The baseline models are trained using the same time series cross-validation procedure applied to the ensembles, ensuring that all models are evaluated under an identical temporal structure. Each baseline model is fitted on the training portion of each fold and assessed on the corresponding test segment, preserving chronological order throughout. Standard configurations are used for all baseline methods, with ARIMA being the only model requiring structural tuning due to its dependence on order parameters. This alignment with the ensemble training process provides a consistent and comparable evaluation framework across all models.
5. Ensemble Results
This section presents and discusses the empirical results of the ensemble framework. The overall performance of the ensemble models is evaluated across base learners, bootstrap methods, voting mechanisms, ensemble sizes, and objective functions. Detailed analyses are then provided to examine how each design component influences predictive accuracy and profitability. This offers a comprehensive view of the factors that shape ensemble performance for the FTS included in this study.
5.1. Overall Performance
The LR ensemble model provides the strongest overall performance across all data sets, bootstrap methods, voting mechanisms, and ensemble sizes, as shown in
Table 10 and
Table 11. The LR ensemble consistently outperforms the DT and MLP ensembles on both the accuracy and profit metrics, with the exception of the USDZAR data set, where the MLP ensemble achieves a marginally higher profitability. These results indicate that the LR ensemble is able to capture the dominant directional structure of an FTS more reliably than the DT and MLP ensembles.
The superior performance of the LR ensemble can be explained by the bias–variance characteristics of the underlying learners. LR is a high-bias, low-variance model [
73], and when combined with bootstrap aggregation, its stable decision boundary becomes more robust to the noise and microstructure irregularities present in intra-day financial data [
81]. In contrast, the MLP is a low-bias, high-variance model whose performance is sensitive to hyperparameter tuning [
75]. Without extensive tuning, the MLP tends to overfit short-lived fluctuations that do not generalize across bootstrap samples or cross-validation folds.
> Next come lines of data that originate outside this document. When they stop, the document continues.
-- ==== Sys2Proof/Laws/Ops.lean ====
section
/-! SUPPORT. Laws of the operations that the meanings share: events, the command ledger, services, references. Each says once what its
operation does; a proof cites it and does not unfold the operation. -/
namespace Sys2Proof.Machine

/-! ### The ledger -/

/-- A changed entry is found under the same identity. -/
theorem findReq_modReq (rid j : Nat) (f : Req → Req) (hf : ∀ r, (f r).rid = r.rid) (s : State) :
    findReq j (modReq rid f s) = if j = rid then (findReq j s).map f else findReq j s := by
  unfold findReq
  rw [modReq_ledger]
  dsimp only
  generalize s.ledger.reqs = l
  induction l with
  | nil => simp
  | cons r t ih =>
    rw [List.map_cons, List.find?_cons, List.find?_cons]
    by_cases h : r.rid = rid
    · rw [if_pos h, hf]
      by_cases hj : r.rid = j
      · have : j = rid := by omega
        simp [hj, this]
      · simp [hj, ih]
    · rw [if_neg h]
      by_cases hj : r.rid = j
      · have : ¬j = rid := by omega
        simp [hj, this]
      · simp [hj, ih]

/-- A dropped entry is no more found, and no other is lost. -/
theorem findReq_dropReq (rid j : Nat) (s : State) : findReq j (dropReq rid s) = if j = rid then none else findReq j s := by
  unfold findReq
  rw [dropReq_ledger]
  dsimp only
  generalize s.ledger.reqs = l
  induction l with
  | nil => simp
  | cons r t ih =>
    rw [List.filter_cons]
    by_cases h : r.rid = rid
    · simp only [h, ne_eq, not_true_eq_false, decide_false, Bool.false_eq_true, if_false, ih, List.find?_cons]
      by_cases hj : j = rid
      · simp [hj]
      · have : ¬rid = j := fun e => hj e.symm
        simp [hj, this]
    · by_cases hj : r.rid = j
      · have : ¬j = rid := by omega
        simp [hj, this]
      · simp only [h, ne_eq, not_false_eq_true, decide_true, if_true, List.find?_cons, hj, decide_false, ih]

/-- The ledger of another state with the same entries finds the same. -/
theorem findReq_congr (rid : Nat) {s t : State} (h : t.ledger = s.ledger) : findReq rid t = findReq rid s := by
  unfold findReq; rw [h]

/-- The entry found has the identity asked for. -/
theorem findReq_rid {rid : Nat} {s : State} {r : Req} (h : findReq rid s = some r) : r.rid = rid := by
  have := List.find?_some h
  simpa using this

/-- A fold of updates that each leave a view of the state alone leaves it alone. -/
theorem foldl_keeps {α β : Type} (g : State → β) (f : State → α → State) (l : List α) (s : State) (h : ∀ t a, g (f t a) = g t) :
    g (l.foldl f s) = g s := by
  induction l generalizing s with
  | nil => rfl
  | cons a r ih => rw [List.foldl_cons, ih, h]

/-! ### What `setCause` leaves alone -/

@[simp] theorem setCause_freeCtr (b : Nat) (s : State) : (setCause b s).freeCtr = s.freeCtr := by unfold setCause; (try dsimp only); (repeat' split) <;> first | rfl | (simp; done)
@[simp] theorem setCause_clocks (b : Nat) (s : State) : (setCause b s).clocks = s.clocks := by unfold setCause; (try dsimp only); (repeat' split) <;> first | rfl | (simp; done)
@[simp] theorem setCause_caps (b : Nat) (s : State) : (setCause b s).caps = s.caps := by unfold setCause; (try dsimp only); (repeat' split) <;> first | rfl | (simp; done)
@[simp] theorem setCause_ledger (b : Nat) (s : State) : (setCause b s).ledger = s.ledger := by unfold setCause; (try dsimp only); (repeat' split) <;> first | rfl | (simp; done)
@[simp] theorem setCause_eng (b : Nat) (s : State) : (setCause b s).eng = s.eng := by unfold setCause; (try dsimp only); (repeat' split) <;> first | rfl | (simp; done)
@[simp] theorem setCause_task (b : Nat) (s : State) : (setCause b s).task = s.task := by unfold setCause; (try dsimp only); (repeat' split) <;> first | rfl | (simp; done)
@[simp] theorem setCause_ctxs (b : Nat) (s : State) : (setCause b s).ctxs = s.ctxs := by unfold setCause; (try dsimp only); (repeat' split) <;> first | rfl | (simp; done)
@[simp] theorem setCause_agents (b : Nat) (s : State) : (setCause b s).agents = s.agents := by unfold setCause; (try dsimp only); (repeat' split) <;> first | rfl | (simp; done)
@[simp] theorem setCause_mem (b : Nat) (s : State) : (setCause b s).mem = s.mem := by unfold setCause; (try dsimp only); (repeat' split) <;> first | rfl | (simp; done)
@[simp] theorem setCause_ecc (b : Nat) (s : State) : (setCause b s).ecc = s.ecc := by unfold setCause; (try dsimp only); (repeat' split) <;> first | rfl | (simp; done)
@[simp] theorem setCause_ftl (b : Nat) (s : State) : (setCause b s).ftl = s.ftl := by unfold setCause; (try dsimp only); (repeat' split) <;> first | rfl | (simp; done)
@[simp] theorem setCause_store (b : Nat) (s : State) : (setCause b s).store = s.store := by unfold setCause; (try dsimp only); (repeat' split) <;> first | rfl | (simp; done)
@[simp] theorem setCause_search (b : Nat) (s : State) : (setCause b s).search = s.search := by unfold setCause; (try dsimp only); (repeat' split) <;> first | rfl | (simp; done)
@[simp] theorem setCause_ports (b : Nat) (s : State) : (setCause b s).ports = s.ports := by unfold setCause; (try dsimp only); (repeat' split) <;> first | rfl | (simp; done)
@[simp] theorem setCause_tune (b : Nat) (s : State) : (setCause b s).tune = s.tune := by unfold setCause; (try dsimp only); (repeat' split) <;> first | rfl | (simp; done)
@[simp] theorem setCause_sec (b : Nat) (s : State) : (setCause b s).sec = s.sec := by unfold setCause; (try dsimp only); (repeat' split) <;> first | rfl | (simp; done)
@[simp] theorem setCause_pwr (b : Nat) (s : State) : (setCause b s).pwr = s.pwr := by unfold setCause; (try dsimp only); (repeat' split) <;> first | rfl | (simp; done)
@[simp] theorem setCause_fw (b : Nat) (s : State) : (setCause b s).fw = s.fw := by unfold setCause; (try dsimp only); (repeat' split) <;> first | rfl | (simp; done)
@[simp] theorem setCause_mon (b : Nat) (s : State) : (setCause b s).mon = s.mon := by unfold setCause; (try dsimp only); (repeat' split) <;> first | rfl | (simp; done)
The DT ensemble exhibits similar behavior. Although bagging reduces variance, the underlying tree structure remains sensitive to small perturbations in the data [
69], which limits its ability to generalize in weakly stationary environments.
These observations align with the statistical properties of the data sets analyzed in
Section 3.3.2 and
Section 3.3.3. The weak stationarity and high mutual information across features imply that the directional signal is relatively smooth and dominated by broad, persistent tendencies rather than complex nonlinear interactions [
82]. In such settings, linear decision boundaries often outperform more flexible nonlinear models, particularly when the latter are not extensively tuned [
55]. The LR ensemble therefore benefits from a favorable alignment between model structure and the underlying data-generating process.
The Tukey bootstrap method provides the strongest overall performance across the data sets, as shown in
Table 12. The tapering applied at block boundaries produces smoother transitions between adjacent segments, which better preserves the local autocorrelation and volatility clustering inherent in FTS [
41]. Methods with hard block boundaries introduce artificial discontinuities that distort short-term temporal structure. The stationary bootstrap performs well on some data sets, reflecting the suitability of its block-based resampling for certain local patterns, but the Tukey method provides the most consistent performance across both accuracy and profitability.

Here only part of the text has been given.